Your task: So that nothing is lost, restate each entry exactly as supplied.

=== Records supplied ===

-- ==== Sys2Proof/Certificates/Slice0/Obligations.lean ====
section
/-! DEFINITION. The statements about the model, for the provers.  OBLIGATIONS.json gives each its rules
of the spec. -/

open Sys2Proof Sys2Proof.Machine

/-- Sums, products, logic, shifts, high products, minima and maxima emit their lane results (R126,
R124, R75). -/
def Obligations.ArithmeticShiftsAndProductsEmitTheirLaneResults : Prop :=
  (∀ (s : State) (x : Firing) (o : Out) (f : IntForm), s.focus = .firing x →
      (∃ v, Gives2 f (fun a b c => c = a + b) x.lv x.rv v ∧
        exec (.add o f) s = .next ((s.taken x).emitOut x o (Tok.data v))) ∧
      (∃ v, Gives2 f (fun a b c => c = a - b) x.lv x.rv v ∧
        exec (.sub o f) s = .next ((s.taken x).emitOut x o (Tok.data v))) ∧
      (∃ v, Gives2 f (fun a b c => c = a * b) x.lv x.rv v ∧
        exec (.mul o f) s = .next ((s.taken x).emitOut x o (Tok.data v))) ∧
      (∃ v, Gives2 f (fun a b c => c = a &&& b) x.lv x.rv v ∧
        exec (.and o f) s = .next ((s.taken x).emitOut x o (Tok.data v))) ∧
      (∃ v, Gives2 f (fun a b c => c = a ||| b) x.lv x.rv v ∧
        exec (.or o f) s = .next ((s.taken x).emitOut x o (Tok.data v))) ∧
      (∃ v, Gives2 f (fun a b c => c = a ^^^ b) x.lv x.rv v ∧
        exec (.xor o f) s = .next ((s.taken x).emitOut x o (Tok.data v))) ∧
      (∃ v, Gives2 f (fun a b c => c = a &&& ~~~b) x.lv x.rv v ∧
        exec (.andn o f) s = .next ((s.taken x).emitOut x o (Tok.data v)))) ∧
  (∀ (s : State) (x : Firing) (o : Out) (f : IntForm), s.focus = .firing x →
      (∃ v, Gives2 f (fun a b c => c = a <<< (b.toNat % f.sz.bits)) x.lv x.rv v ∧
        exec (.shl o f) s = .next ((s.taken x).emitOut x o (Tok.data v))) ∧
      (∃ v, Gives2 f (fun a b c => c = a >>> (b.toNat % f.sz.bits)) x.lv x.rv v ∧
        exec (.shr o f) s = .next ((s.taken x).emitOut x o (Tok.data v))) ∧
      (∃ v, Gives2 f (fun a b c => c = a.sshiftRight (b.toNat % f.sz.bits)) x.lv x.rv v ∧
        exec (.sar o f) s = .next ((s.taken x).emitOut x o (Tok.data v))) ∧
      (∃ v, Gives2 f (fun a b c => c = a.rotateLeft (b.toNat % f.sz.bits)) x.lv x.rv v ∧
        exec (.rol o f) s = .next ((s.taken x).emitOut x o (Tok.data v)))) ∧
  (∀ (s : State) (x : Firing) (o : Out) (f : IntForm) (u : Bool), s.focus = .firing x →
      (∃ v, Gives2 f (fun a b c => (2 : Int) ^ f.sz.bits * laneInt u c ≤ laneInt u a * laneInt u b ∧
          laneInt u a * laneInt u b < (2 : Int) ^ f.sz.bits * (laneInt u c + 1)) x.lv x.rv v ∧
        exec (.mulh o f u) s = .next ((s.taken x).emitOut x o (Tok.data v))) ∧
      (∃ v, Gives2 f (fun a b c => (c = a ∨ c = b) ∧ laneInt u c ≤ laneInt u a ∧ laneInt u c ≤ laneInt u b) x.lv x.rv v ∧
        exec (.min o f u) s = .next ((s.taken x).emitOut x o (Tok.data v))) ∧
      (∃ v, Gives2 f (fun a b c => (c = a ∨ c = b) ∧ laneInt u a ≤ laneInt u c ∧ laneInt u b ≤ laneInt u c) x.lv x.rv v ∧
        exec (.max o f u) s = .next ((s.taken x).emitOut x o (Tok.data v))))

/-- ABS, NEG, CLZ, POPC and BREV emit the lane results of R130 (R130). -/
def Obligations.UnaryIntegerWordsEmitTheirLaneResults : Prop :=
  ∀ (s : State) (x : Firing) (o : Out) (f : UnForm), s.focus = .firing x →
    (∃ v, Gives1 f (fun a c => c = if a.msb then -a else a) x.lv v ∧
      exec (.abs o f) s = .next ((s.taken x).emitOut x o (Tok.data v))) ∧
    (∃ v, Gives1 f (fun a c => c = 0 - a) x.lv v ∧
      exec (.neg o f) s = .next ((s.taken x).emitOut x o (Tok.data v))) ∧
    (∃ v, Gives1 f (fun a c => c.toNat ≤ f.sz.bits ∧
        (∀ j, f.sz.bits - c.toNat ≤ j → a.getLsbD j = false) ∧
        (c.toNat < f.sz.bits → a.getLsbD (f.sz.bits - 1 - c.toNat) = true)) x.lv v ∧
      exec (.clz o f) s = .next ((s.taken x).emitOut x o (Tok.data v))) ∧
    (∃ v, Gives1 f (fun a c => c.toNat = ((List.range f.sz.bits).filter fun k => a.getLsbD k).length) x.lv v ∧
      exec (.popc o f) s = .next ((s.taken x).emitOut x o (Tok.data v))) ∧
    (∃ v, Gives1 f (fun a c => ∀ i < f.sz.bits, c.getLsbD (f.sz.bits - 1 - i) = a.getLsbD i) x.lv v ∧
      exec (.brev o f) s = .next ((s.taken x).emitOut x o (Tok.data v)))

/-- CMP and TEST emit 1 or 0, packed CMP lanes of ones or zeros (R128, R72). -/
def Obligations.ComparesAndTestsGiveTruthWords : Prop :=
  ∀ (s : State) (x : Firing) (o : Out) (f : IntForm), s.focus = .firing x →
    (∀ cc : Cond, ∃ v, exec (.cmp o f cc) s = .next ((s.taken x).emitOut x o (Tok.data v)) ∧
      (f.packed = false →
        (Holds cc (lane f.sz.bits 0 x.lv) (rightLane f x.rv 0) → v = 1) ∧
        (¬ Holds cc (lane f.sz.bits 0 x.lv) (rightLane f x.rv 0) → v = 0)) ∧
      (f.packed = true → ∀ k < 64 / f.sz.bits,
        (Holds cc (lane f.sz.bits k x.lv) (rightLane f x.rv k) →
          lane f.sz.bits k v = BitVec.allOnes _) ∧
        (¬ Holds cc (lane f.sz.bits k x.lv) (rightLane f x.rv k) →
          lane f.sz.bits k v = 0))) ∧
    (f.packed = false → ∀ ne : Bool, exec (.test o f ne) s = .next ((s.taken x).emitOut x o (Tok.data
      (if (lane f.sz.bits 0 x.lv &&& rightLane f x.rv 0 = 0) ↔ (ne = false) then 1 else 0))))

/-- DIV and REM truncate towards zero; a zero divisor gives the defined result or traps DIVZERO
(R127). -/
def Obligations.DivisionTruncatesAndTrapsOnZero : Prop :=
  ∀ (s : State) (x : Firing) (o : Out) (f : IntForm) (u zdef : Bool), s.focus = .firing x →
    f.packed = false →
    ∀ a b : BitVec f.sz.bits, a = lane f.sz.bits 0 x.lv → b = rightLane f x.rv 0 →
    (b ≠ 0 →
      exec (.div o f u zdef) s = .next ((s.taken x).emitOut x o (Tok.data
        ((if u then a.udiv b else a.sdiv b).signExtend 64))) ∧
      exec (.rem o f u zdef) s = .next ((s.taken x).emitOut x o (Tok.data
        ((if u then a.umod b else a.srem b).signExtend 64)))) ∧
    (b = 0 →
      exec (.div o f u true) s = .next ((s.taken x).emitOut x o (Tok.data (BitVec.allOnes 64))) ∧
      exec (.rem o f u true) s = .next ((s.taken x).emitOut x o (Tok.data (a.signExtend 64))) ∧
      exec (.div o f u false) s = .next ((s.taken x).park x 0x05 (rightWhole f x.rv)) ∧
      exec (.rem o f u false) s = .next ((s.taken x).park x 0x05 (rightWhole f x.rv)))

===

Exercise result:
-- ==== Sys2Proof/Certificates/Slice0/Obligations.lean ====
section
/-! DEFINITION. The statements about the model, for the provers.  OBLIGATIONS.json gives each its rules
of the spec. -/

open Sys2Proof Sys2Proof.Machine

/-- Sums, products, logic, shifts, high products, minima and maxima emit their lane results (R126,
R124, R75). -/
def Obligations.ArithmeticShiftsAndProductsEmitTheirLaneResults : Prop :=
  (∀ (s : State) (x : Firing) (o : Out) (f : IntForm), s.focus = .firing x →
      (∃ v, Gives2 f (fun a b c => c = a + b) x.lv x.rv v ∧
        exec (.add o f) s = .next ((s.taken x).emitOut x o (Tok.data v))) ∧
      (∃ v, Gives2 f (fun a b c => c = a - b) x.lv x.rv v ∧
        exec (.sub o f) s = .next ((s.taken x).emitOut x o (Tok.data v))) ∧
      (∃ v, Gives2 f (fun a b c => c = a * b) x.lv x.rv v ∧
        exec (.mul o f) s = .next ((s.taken x).emitOut x o (Tok.data v))) ∧
      (∃ v, Gives2 f (fun a b c => c = a &&& b) x.lv x.rv v ∧
        exec (.and o f) s = .next ((s.taken x).emitOut x o (Tok.data v))) ∧
      (∃ v, Gives2 f (fun a b c => c = a ||| b) x.lv x.rv v ∧
        exec (.or o f) s = .next ((s.taken x).emitOut x o (Tok.data v))) ∧
      (∃ v, Gives2 f (fun a b c => c = a ^^^ b) x.lv x.rv v ∧
        exec (.xor o f) s = .next ((s.taken x).emitOut x o (Tok.data v))) ∧
      (∃ v, Gives2 f (fun a b c => c = a &&& ~~~b) x.lv x.rv v ∧
        exec (.andn o f) s = .next ((s.taken x).emitOut x o (Tok.data v)))) ∧
  (∀ (s : State) (x : Firing) (o : Out) (f : IntForm), s.focus = .firing x →
      (∃ v, Gives2 f (fun a b c => c = a <<< (b.toNat % f.sz.bits)) x.lv x.rv v ∧
        exec (.shl o f) s = .next ((s.taken x).emitOut x o (Tok.data v))) ∧
      (∃ v, Gives2 f (fun a b c => c = a >>> (b.toNat % f.sz.bits)) x.lv x.rv v ∧
        exec (.shr o f) s = .next ((s.taken x).emitOut x o (Tok.data v))) ∧
      (∃ v, Gives2 f (fun a b c => c = a.sshiftRight (b.toNat % f.sz.bits)) x.lv x.rv v ∧
        exec (.sar o f) s = .next ((s.taken x).emitOut x o (Tok.data v))) ∧
      (∃ v, Gives2 f (fun a b c => c = a.rotateLeft (b.toNat % f.sz.bits)) x.lv x.rv v ∧
        exec (.rol o f) s = .next ((s.taken x).emitOut x o (Tok.data v)))) ∧
  (∀ (s : State) (x : Firing) (o : Out) (f : IntForm) (u : Bool), s.focus = .firing x →
      (∃ v, Gives2 f (fun a b c => (2 : Int) ^ f.sz.bits * laneInt u c ≤ laneInt u a * laneInt u b ∧
          laneInt u a * laneInt u b < (2 : Int) ^ f.sz.bits * (laneInt u c + 1)) x.lv x.rv v ∧
        exec (.mulh o f u) s = .next ((s.taken x).emitOut x o (Tok.data v))) ∧
      (∃ v, Gives2 f (fun a b c => (c = a ∨ c = b) ∧ laneInt u c ≤ laneInt u a ∧ laneInt u c ≤ laneInt u b) x.lv x.rv v ∧
        exec (.min o f u) s = .next ((s.taken x).emitOut x o (Tok.data v))) ∧
      (∃ v, Gives2 f (fun a b c => (c = a ∨ c = b) ∧ laneInt u a ≤ laneInt u c ∧ laneInt u b ≤ laneInt u c) x.lv x.rv v ∧
        exec (.max o f u) s = .next ((s.taken x).emitOut x o (Tok.data v))))

/-- ABS, NEG, CLZ, POPC and BREV emit the lane results of R130 (R130). -/
def Obligations.UnaryIntegerWordsEmitTheirLaneResults : Prop :=
  ∀ (s : State) (x : Firing) (o : Out) (f : UnForm), s.focus = .firing x →
    (∃ v, Gives1 f (fun a c => c = if a.msb then -a else a) x.lv v ∧
      exec (.abs o f) s = .next ((s.taken x).emitOut x o (Tok.data v))) ∧
    (∃ v, Gives1 f (fun a c => c = 0 - a) x.lv v ∧
      exec (.neg o f) s = .next ((s.taken x).emitOut x o (Tok.data v))) ∧
    (∃ v, Gives1 f (fun a c => c.toNat ≤ f.sz.bits ∧
        (∀ j, f.sz.bits - c.toNat ≤ j → a.getLsbD j = false) ∧
        (c.toNat < f.sz.bits → a.getLsbD (f.sz.bits - 1 - c.toNat) = true)) x.lv v ∧
      exec (.clz o f) s = .next ((s.taken x).emitOut x o (Tok.data v))) ∧
    (∃ v, Gives1 f (fun a c => c.toNat = ((List.range f.sz.bits).filter fun k => a.getLsbD k).length) x.lv v ∧
      exec (.popc o f) s = .next ((s.taken x).emitOut x o (Tok.data v))) ∧
    (∃ v, Gives1 f (fun a c => ∀ i < f.sz.bits, c.getLsbD (f.sz.bits - 1 - i) = a.getLsbD i) x.lv v ∧
      exec (.brev o f) s = .next ((s.taken x).emitOut x o (Tok.data v)))

/-- CMP and TEST emit 1 or 0, packed CMP lanes of ones or zeros (R128, R72). -/
def Obligations.ComparesAndTestsGiveTruthWords : Prop :=
  ∀ (s : State) (x : Firing) (o : Out) (f : IntForm), s.focus = .firing x →
    (∀ cc : Cond, ∃ v, exec (.cmp o f cc) s = .next ((s.taken x).emitOut x o (Tok.data v)) ∧
      (f.packed = false →
        (Holds cc (lane f.sz.bits 0 x.lv) (rightLane f x.rv 0) → v = 1) ∧
        (¬ Holds cc (lane f.sz.bits 0 x.lv) (rightLane f x.rv 0) → v = 0)) ∧
      (f.packed = true → ∀ k < 64 / f.sz.bits,
        (Holds cc (lane f.sz.bits k x.lv) (rightLane f x.rv k) →
          lane f.sz.bits k v = BitVec.allOnes _) ∧
        (¬ Holds cc (lane f.sz.bits k x.lv) (rightLane f x.rv k) →
          lane f.sz.bits k v = 0))) ∧
    (f.packed = false → ∀ ne : Bool, exec (.test o f ne) s = .next ((s.taken x).emitOut x o (Tok.data
      (if (lane f.sz.bits 0 x.lv &&& rightLane f x.rv 0 = 0) ↔ (ne = false) then 1 else 0))))

/-- DIV and REM truncate towards zero; a zero divisor gives the defined result or traps DIVZERO
(R127). -/
def Obligations.DivisionTruncatesAndTrapsOnZero : Prop :=
  ∀ (s : State) (x : Firing) (o : Out) (f : IntForm) (u zdef : Bool), s.focus = .firing x →
    f.packed = false →
    ∀ a b : BitVec f.sz.bits, a = lane f.sz.bits 0 x.lv → b = rightLane f x.rv 0 →
    (b ≠ 0 →
      exec (.div o f u zdef) s = .next ((s.taken x).emitOut x o (Tok.data
        ((if u then a.udiv b else a.sdiv b).signExtend 64))) ∧
      exec (.rem o f u zdef) s = .next ((s.taken x).emitOut x o (Tok.data
        ((if u then a.umod b else a.srem b).signExtend 64)))) ∧
    (b = 0 →
      exec (.div o f u true) s = .next ((s.taken x).emitOut x o (Tok.data (BitVec.allOnes 64))) ∧
      exec (.rem o f u true) s = .next ((s.taken x).emitOut x o (Tok.data (a.signExtend 64))) ∧
      exec (.div o f u false) s = .next ((s.taken x).park x 0x05 (rightWhole f x.rv)) ∧
      exec (.rem o f u false) s = .next ((s.taken x).park x 0x05 (rightWhole f x.rv)))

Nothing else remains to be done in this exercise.